### Prompt
Reproduce the records below exactly, but only between the lines holding "unsigned value. -/" and "0x000 => some", inclusive.

Dataset entries:
-- ==== Sys2Proof/Machine/Engine.lean ====
section
/-! DEFINITION. Engine configuration, incremental queues and channels as a strand uses them (R179 to R185, R293, R295,
R297, R299, R302). -/

namespace Sys2Proof.Machine

/-! ### `mx.gang` and `sx.cfg` (R179, R180) -/

/-- R179: the descriptor of `mx.gang`: size, position, mask and identifier. -/
structure GangDesc where
  size : Nat
  pos : Nat
  mask : Nat
  gid : Nat
  deriving DecidableEq, Repr, Inhabited

def gangDesc (x : Word) : Option GangDesc :=
  let n := x.toNat
  let size := n / 2 ^ 16 % 8
  let pos := n / 2 ^ 12 % 8
  if n / 2 ^ 19 ≠ 0 ∨ n / 2 ^ 15 % 2 ≠ 0 ∨ size < pos then none
  else some ⟨size + 1, pos, n / 2 ^ 8 % 16, n % 256⟩

/-- R179: the tenons a descriptor names: those of MXMASK, or all when it is 0. -/
def GangDesc.named (g : GangDesc) : Nat := if g.mask = 0 then 15 else g.mask

/-- R179: the gang of a tenon set or left. -/
def Bent.setGang (B : Bent) (g : GangDesc) : Bent :=
  { B with mx := (List.range 4).foldl (fun m e =>
      if g.named / 2 ^ e % 2 = 1 then
        NMap.modify m e {} (fun x => { x with gang := if g.mask = 0 then none else some (g.gid, g.size, g.pos) })
      else m) B.mx }

def execMxGang (a : XReg) (s : State) : Out :=
  s.issue { rx := [a] } (fun b k st =>
    match gangDesc (st.rx a) with
    | none => .next (s.trap b k st 0x0001)
    | some g =>
      s.holdUntil b k st (.gangIdle g.named) (.next ((s.updBent b (fun B => B.setGang g)).setStrand b k st.next)))

/-- R180. -/
def execSxCfg (a : XReg) (s : State) : Out :=
  s.issue { rx := [a] } (fun b k st =>
    let x := st.rx a
    if x.toNat / 2 ^ 10 ≠ 0 ∨ bit x 3 then .next (s.trap b k st 0x0001)
    else .next (s.setStrand b k ({ st with sxcfg := x.extractLsb' 0 32 }).next))

/-! ### Incremental queues (R181, R182, R299, R302) -/

/-- R297: the home of a queue: the region bent of index N mod the region size. -/
def Launch.home (L : Launch) (q : Nat) : Nat := L.region.getD (q % Nat.max L.region.length 1) 0

/-- R181: records with their round field overwritten. -/
def stampRecords (round : BitVec 16) (bytes : List Byte) : List Byte :=
  (chunks 32 8 bytes).flatMap (fun r => r.take 28 ++ leBytes 2 round.toNat ++ r.drop 30)

/-- R299: INFL of a queue grows, logged for rollback. -/
def State.inflUp (s : State) (lid q n : Nat) (round : BitVec 16) : State :=
  s.updLaunch lid (fun L =>
    ({ L with queues := NMap.modify L.queues q default (fun Q => { Q with infl := Q.infl + n }) }).logOp round (.infl q true n))

/-- R181: the cell of an `iq.push`. -/
def State.pushCell (s : State) (b k : Nat) (st : Strand) (q n : Nat) : Cell :=
  let L := s.launch st.lid
  st.stamp b k L.ctx
    { dest := oneHot (if L.home q = b then 9 else egGS), kind := 4, code := 1, cls := tierClass L.tier, fmt := 14
      iqrec := true, len := BitVec.ofNat 9 (32 * n), arg := BitVec.ofNat 32 q }

def execIqPush (a : XReg) (h : BitVec 8) (s : State) : Out :=
  s.command { rx := [a] } (fun b k st =>
    let L := s.launch st.lid
    let q := h.toNat
    let x := st.rx a
    let n := x.toNat % 8 + 1
    let base : Word := x &&& ~~~31
    if NMap.has L.queues q = false then .next (s.trap b k st 0x0006)
    else if x.toNat / 8 % 4 ≠ 0 then .next (s.trap b k st 0x0001)
    else
      match spaceOf b base with
      | .own off =>
        if 256 < off % 256 + 32 * n then .next (s.trap b k st 0x0002)
        else
          (match L.spadMap off with
           | none => .next (s.trap b k st 0x0004)
           | some (o, _) =>
             let c := s.pushCell b k st q n
             let loc := spadAddr b o
             let i := portSL (sillOf off)
             let p := Path.sill (sillOf off)
             s.holdAtoms b k st (.overlap [(loc, 32 * n)] p) (st.crossing [(loc, 32 * n)] p)
               (s.holdUntil b k st (.sillOrder [sillOf off])
                 (s.holdUntil b k st (.queues [(b * 16 + i, firstEgress c.dest, c.cls.toNat)])
                   (let r := s.read loc (32 * n)
                    let c := { c with payload := padTo 256 0 (stampRecords st.round r.1), poison := r.2 }
                    let side := s.strandSide b k st c
                    .next (((s.inflUp st.lid q n st.round).updBent b (fun B => B.enqueue i (firstEgress c.dest) c side)).setStrand
                      b k (st.sent (s.bent b).index i c).next)))))
      | _ => .next (s.trap b k st 0x0001))

/-- Whether a round lies beyond another (R272), or is it. -/
def notAfter (a b : BitVec 16) : Bool := a == b || roundBefore a b

/-- R302: cells emitted for consolidated records of a queue that are not accepted, or whose writes are not performed. -/
def State.outputOut (s : State) (lid q : Nat) : Bool :=
  (s.regionOf lid).any (fun b =>
    let B := s.bent b
    (NMap.vals B.emit).any (fun l => l.any (fun m => m.side.lid == lid && m.side.iq == some q))
      || B.cells.any (fun c => c.2.lid == lid && c.2.iq == some q && c.1.dest &&& 0x3800 != 0))

/-- R302: whether a round is complete for a queue. -/
def State.roundComplete (s : State) (lid q : Nat) (n : BitVec 16) : Bool :=
  let L := s.launch lid
  let B := s.bent (L.home q)
  roundBefore n (NMap.getD B.unitRound 9 0)
    && !B.cn.pending.any (fun r => r.q == q && notAfter r.r.round n)
    && !s.outputOut lid q
    && !B.cn.folds.any (fun f => f.q == q && f.r.round == n)

/-- R182: the state of a queue. -/
def State.iqState (s : State) (lid q : Nat) : Nat :=
  let Q := NMap.getD (s.launch lid).queues q default
  let infl := Nat.min Q.infl (2 ^ 32 - 1)
  let last := Q.last.getD 0
  let rdone := s.roundComplete lid q last
  last.toNat * 2 ^ 40 + infl * 2 ^ 8 + (if rdone then 2 else 0) + (if rdone && Q.infl == 0 then 1 else 0)

def execIqTest (d : XReg) (h : BitVec 8) (s : State) : Out :=
  s.command { wx := [d] } (fun b k st =>
    let q := h.toNat
    if NMap.has (s.launch st.lid).queues q = false then .next (s.trap b k st 0x0006)
    else
      let v := s.iqState st.lid q
      let s1 := if v % 2 = 1 then s.acquire b st .region [objQueue q] else s
      .next (s1.setStrand b k (st.wx d (BitVec.ofNat 64 v)).next))

/-! ### Request channels (R183, R184, R293) -/

/-- R183: whether a strand owns a request channel. -/
def Chan.ownedBy (c : Chan) (st : Strand) : Bool :=
  match c with
  | .request ob os _ _ _ => ob == st.ownerBent && os == st.ownerSlot
  | .data _ _ _ => false

def Launch.setChan (L : Launch) (h : Nat) (c : Option Chan) : Launch :=
  match c with
  | some c => { L with chans := NMap.set L.chans h c }
  | none => { L with chans := NMap.erase L.chans h }

/-- R183: slots taken from or given back to a bent's pool. -/
def State.pool (s : State) (t : Nat) (f : Nat → Nat) : State := s.updBent t (fun B => { B with pool := f B.pool })

/-- R183: `chopen`. -/
def execChopen (a : XReg) (h : BitVec 8) (s : State) : Out :=
  s.issue { rx := [a] } (fun b k st =>
    let L := s.launch st.lid
    let x := (st.rx a).toNat
    let n := x / 2 ^ 8 % 16
    let t := x % 256
    let log (o : Option Chan) (L : Launch) : Launch := (L.setChan h.toNat o).logOp st.round (.chan h.toNat o)
    match NMap.get? L.chans h.toNat with
    | some (.data _ _ _) => .next (s.trap b k st 0x0001)
    | old =>
      if x / 2 ^ 12 ≠ 0 ∨ 8 < n ∨ L.region.contains t = false then .next (s.trap b k st 0x0001)
      else
        match old with
        | some c =>
          if n ≠ 0 ∨ c.ownedBy st = false then .next (s.trap b k st 0x0001)
          else
            s.holdUntil b k st (.channelIdle h.toNat)
              (match c with
               | .request _ _ target slots _ =>
                 .next (((s.pool target (· + slots)).updLaunch st.lid (log none)).setStrand b k st.next)
               | .data _ _ _ => .next (s.trap b k st 0x0001))
        | none =>
          if n = 0 then .next (s.trap b k st 0x0006)
          else
            s.holdUntil b k st (.slots t n)
              (.next (((s.pool t (· - n)).updLaunch st.lid (log (some (.request st.ownerBent st.ownerSlot t n 0)))).setStrand
                b k st.next)))

/-- R184: the checks of `rld` and `rst`: the target and its storage address, or the cause. -/
def State.remoteCheck (s : State) (st : Strand) (h : Nat) (x : Word) : BitVec 16 ⊕ (Nat × Nat) :=
  let L := s.launch st.lid
  match NMap.get? L.chans h with
  | none => .inl 0x0006
  | some (.data _ _ _) => .inl 0x0001
  | some (.request ob os t _ _) =>
    if ob ≠ st.ownerBent ∨ os ≠ st.ownerSlot ∨ x.toNat / 2 ^ 22 ≠ 0 then .inl 0x0001
    else if x.toNat % 8 ≠ 0 then .inl 0x0002
    else
      match L.spadMap x.toNat with
      | none => .inl 0x0004
      | some (o, _) => .inr (t, spadAddr t o)

/-- R183: the requests of a channel in use, changed. -/
def Launch.useSlot (L : Launch) (h : Nat) (f : Nat → Nat) : Launch :=
  match NMap.get? L.chans h with
  | some (.request ob os t n used) => { L with chans := NMap.set L.chans h (.request ob os t n (f used)) }
  | _ => L

/-- R184: a request sent. -/
def State.sendRemote (s : State) (b k : Nat) (st : Strand) (h t loc : Nat) (write : Bool) (o : MemOp) : State :=
  let p : Packet :=
    { lid := st.lid, bent := st.ownerBent, slot := st.ownerSlot, opId := st.nextOp, target := t, off := loc, write := write
      data := o.data, poison := o.dpois }
  { (s.updLaunch st.lid (fun L => L.useSlot h (· + 1))).setStrand b k (st.addOp o).next with packets := s.packets ++ [p] }

def remoteOp (s : State) (b k : Nat) (st : Strand) (h loc : Nat) (kind : MemKind) (dest : Dest) (data : List Byte)
    (pois : Bool) : MemOp :=
  { id := st.nextOp, kind := kind, path := .request h, loc := loc, size := 8, data := data, dpois := pois, dest := dest
    scope := .region, round := st.round, writer := s.writer b k st }

def execRld (d a : XReg) (h : BitVec 8) (s : State) : Out :=
  s.command { rx := [a], wx := [d] } (fun b k st =>
    match s.remoteCheck st h.toNat (st.rx a) with
    | .inl c => .next (s.trap b k st c)
    | .inr (t, loc) =>
      s.withEntry b k st true
        (s.holdAtoms b k st (.overlap [(loc, 8)] (.request h.toNat)) (st.crossing [(loc, 8)] (.request h.toNat))
          (s.holdUntil b k st (.channelSlot h.toNat)
            (.next (s.sendRemote b k st h.toNat t loc false
              (remoteOp s b k st h.toNat loc .rld (.x d .d) [] false))))))

def execRst (d a : XReg) (h : BitVec 8) (s : State) : Out :=
  s.command { rx := [a], dx := [d] } (fun b k st =>
    match s.remoteCheck st h.toNat (st.rx a) with
    | .inl c => .next (s.trap b k st c)
    | .inr (t, loc) =>
      s.withEntry b k st false
        (s.holdAtoms b k st (.overlap [(loc, 8)] (.request h.toNat)) (st.crossing [(loc, 8)] (.request h.toNat))
          (s.holdUntil b k st (.channelSlot h.toNat)
            (.next (s.sendRemote b k st h.toNat t loc true
              (remoteOp s b k st h.toNat loc .rst .none (st.storeBytes d 8) (st.poisonX d)))))))

/-! ### The girt network's requests and responses (R291, R293) -/

def Packet.same (p q : Packet) : Bool := p.lid == q.lid && p.bent == q.bent && p.slot == q.slot && p.target == q.target

/-- R184: whether a packet is the oldest of its channel that is still a request, or still a response. -/
def State.packetFirst (s : State) (k : Nat) (p : Packet) : Bool :=
  !(s.packets.take k).any (fun q => q.same p && q.response == p.response)

/-- The operation a packet belongs to. -/
def State.packetOp (s : State) (p : Packet) : Option MemOp :=
  let st : Option Strand :=
    match s.findOwner p.lid p.bent p.slot with
    | some (b, k) => s.strand? b k
    | none =>
      let L := s.launch p.lid
      ((L.conts ++ L.readyList).find? (fun c => c.isOwner p.bent p.slot)).map (fun c => c.st)
  st.bind (fun st => st.ops.find? (fun o => o.id == p.opId))

/-- R293: a request is served at its target. -/
def execRemoteRequest (k : Nat) (s : State) : Out :=
  match s.packets[k]? with
  | none => .next s
  | some p =>
    if p.response || !s.packetFirst k p then .next s
    else if p.write then
      let w := match s.packetOp p with
        | some o => { o.writer with phs := s.ownerPhs p.lid p.bent p.slot }
        | none => { lid := p.lid }
      .next { s.write w p.off p.data p.poison with
        packets := s.packets.set k { p with response := true, data := [], poison := false } }
    else
      let r := s.read p.off 8
      .next { s with packets := s.packets.set k { p with response := true, data := r.1, poison := r.2 } }

/-- R293: a response lands: its slot and its entry are free again. -/
def execRemoteResponse (k : Nat) (s : State) : Out :=
  match s.packets[k]? with
  | none => .next s
  | some p =>
    if !p.response || !s.packetFirst k p then .next s
    else
      let s1 := { s with packets := s.packets.eraseIdx k }
      match s.packetOp p with
      | none => .next s1
      | some o =>
        let h := match o.path with | .request h => h | _ => 0
        .next ((s1.updLaunch p.lid (fun L => L.useSlot h (· - 1))).updOwner p.lid p.bent p.slot (fun st =>
          (if p.write then st else st.deliver o p.data p.poison).dropOp o.id))

/-! ### Dataflow channels (R185, R295) -/

/-- R185: where a channel instruction's element lies: sill, storage address and size, or the cause. -/
def State.elementAt (s : State) (b : Nat) (st : Strand) (h : Nat) (x : Word) : BitVec 16 ⊕ (Nat × Nat × Nat) :=
  match NMap.get? (s.launch st.lid).chans h with
  | none => .inl 0x0006
  | some (.request _ _ _ _ _) => .inl 0x0001
  | some (.data _ n _) =>
    if x.toNat % 32 ≠ 0 then .inl 0x0002
    else
      match spaceOf b x with
      | .own off =>
        if 256 < off % 256 + n then .inl 0x0001
        else
          (match (s.launch st.lid).spadMap off with
           | none => .inl 0x0004
           | some (o, _) => .inr (sillOf off, spadAddr b o, n))
      | _ => .inl 0x0001

/-- The elements of a channel changed. -/
def Launch.updElems (L : Launch) (h : Nat) (f : List Elem → List Elem) : Launch :=
  match NMap.get? L.chans h with
  | some (.data n w es) => { L with chans := NMap.set L.chans h (.data n w (f es)) }
  | _ => L

def Launch.firstElem (L : Launch) (h : Nat) : Option Elem :=
  match NMap.get? L.chans h with
  | some (.data _ _ (e :: _)) => some e
  | _ => none

/-- R185: an element sent by the strand of a bent, with its release. -/
def Launch.sendElem (L : Launch) (b : Nat) (st : Strand) (h : Nat) (v : List Byte × Bool) : Launch :=
  let key := L.key st.ownerBent st.ownerSlot
  (L.updElems h (fun es => es ++ [⟨v.1, v.2, ⟨key, b, .region, if L.det then L.clock key else {}, st.round⟩⟩])).tick key

/-- R185: `chsend`. -/
def execChsend (a : XReg) (h : BitVec 8) (s : State) : Out :=
  s.command { rx := [a] } (fun b k st =>
    match s.elementAt b st h.toNat (st.rx a) with
    | .inl c => .next (s.trap b k st c)
    | .inr (_, loc, n) =>
      s.afterAll b k st .region
        (s.holdUntil b k st (.elementSlot h.toNat)
          (.next ((s.updLaunch st.lid (fun L =>
            (L.sendElem b st h.toNat (s.read loc n)).logOp st.round (.sent h.toNat))).setStrand
              b k st.next))))

/-- R185: `chrecv`, an acquire of the element that it takes; an element received cannot be replayed (R371). -/
def execChrecv (a : XReg) (h : BitVec 8) (s : State) : Out :=
  s.command { rx := [a] } (fun b k st =>
    match s.elementAt b st h.toNat (st.rx a) with
    | .inl c => .next (s.trap b k st c)
    | .inr (sill, loc, n) =>
      s.holdAtoms b k st (.overlap [(loc, n)] (.sill sill)) (st.crossing [(loc, n)] (.sill sill))
        (s.holdUntil b k st (.sillOrder [sill])
          (match (s.launch st.lid).firstElem h.toNat with
           | none => .next (s.park b k st (.element h.toNat))
           | some e =>
             .next (((s.write (s.writer b k st) loc e.bytes e.poison).updLaunch st.lid (fun L =>
               let key := L.key st.ownerBent st.ownerSlot
               { (L.updElems h.toNat (fun es => es.drop 1)).acquire key (e.rel.learnt .region key b) with
                 nonReplayable := L.nonReplayable ++ [st.round] })).setStrand b k st.next))))

end Sys2Proof.Machine
end

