def execVotelogRead (d : XReg) (s : State) : Out := s.issue { wx := [d] } (fun b k st => .next (s.readVotelog b k st d))

/-- R131. -/
def execCtlRd (d : XReg) (n : BitVec 10) (s : State) : Out :=
  s.issue { wx := [d] } (fun b k st =>
    if n = 0x023 then .next (s.readEvq b k st d)
    else if n = 0x040 then .next (s.readVotelog b k st d)
    else
      match s.ctlValue b st n.toNat with
      | some v => .next (s.setStrand b k (st.wx d v).next)
      | none => .next (s.trap b k st 0x0001))

/-- R65: Sat of an unsigned value. -/
def clampTo (lo hi n : Nat) : Nat := Nat.min hi (Nat.max lo n)

/-- An address with bits [1:0] clear. -/
def alignPc (x : Word) : Word := x &&& ~~~3

/-- R55, R64 to R66: a write of a strand-scope register. -/
def Strand.ctlWrite (st : Strand) (n : Nat) (x : Word) : Option Strand :=
  match n with
  | 0x000 => some { st with fpmode := x.extractLsb' 0 3 }
  | 0x001 => some { st with sigth := if 25 ≤ (x.extractLsb' 0 5).toNat then 24 else x.extractLsb' 0 5 }
  | 0x002 => some { st with sigen := x.extractLsb' 0 3 }
  | 0x010 => some { st with trapvec := alignPc x }
  | 0x012 => some { st with trappc := alignPc x }
  | _ => none

/-- R368: AGE_LIMIT and DL_WINDOW of a bent logged for rollback. -/
def State.logCtl (s : State) (b : Nat) (st : Strand) : State :=
  let B := s.bent b
  s.updLaunch st.lid (fun L => L.logOp st.round (.ctl B.index B.ageLimit B.dlWindow))

/-- R131, R65. DL_WINDOW is in use from the next slot boundary. -/
def execCtlWr (a : XReg) (n : BitVec 10) (s : State) : Out :=
  s.issue { rx := [a] } (fun b k st =>
    let x := st.rx a
    if n = 0x030 then .next (((s.updBent b (fun B => { B with ageLimit := clampTo 4 4096 x.toNat })).logCtl b st).setStrand b k st.next)
    else if n = 0x031 then
      .next (((s.updBent b (fun B => { B with dlWindow := clampTo 64 65536 x.toNat })).logCtl b st).setStrand b k st.next)
    else
      match st.ctlWrite n.toNat x with
      | some st1 => .next (s.setStrand b k st1.next)
      | none => .next (s.trap b k st 0x0001))

end Sys2Proof.Machine
end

### Result of the task
/-- R65: Sat of an unsigned value. -/
def clampTo (lo hi n : Nat) : Nat := Nat.min hi (Nat.max lo n)

/-- An address with bits [1:0] clear. -/
def alignPc (x : Word) : Word := x &&& ~~~3

/-- R55, R64 to R66: a write of a strand-scope register. -/
def Strand.ctlWrite (st : Strand) (n : Nat) (x : Word) : Option Strand :=
  match n with
  | 0x000 => some { st with fpmode := x.extractLsb' 0 3 }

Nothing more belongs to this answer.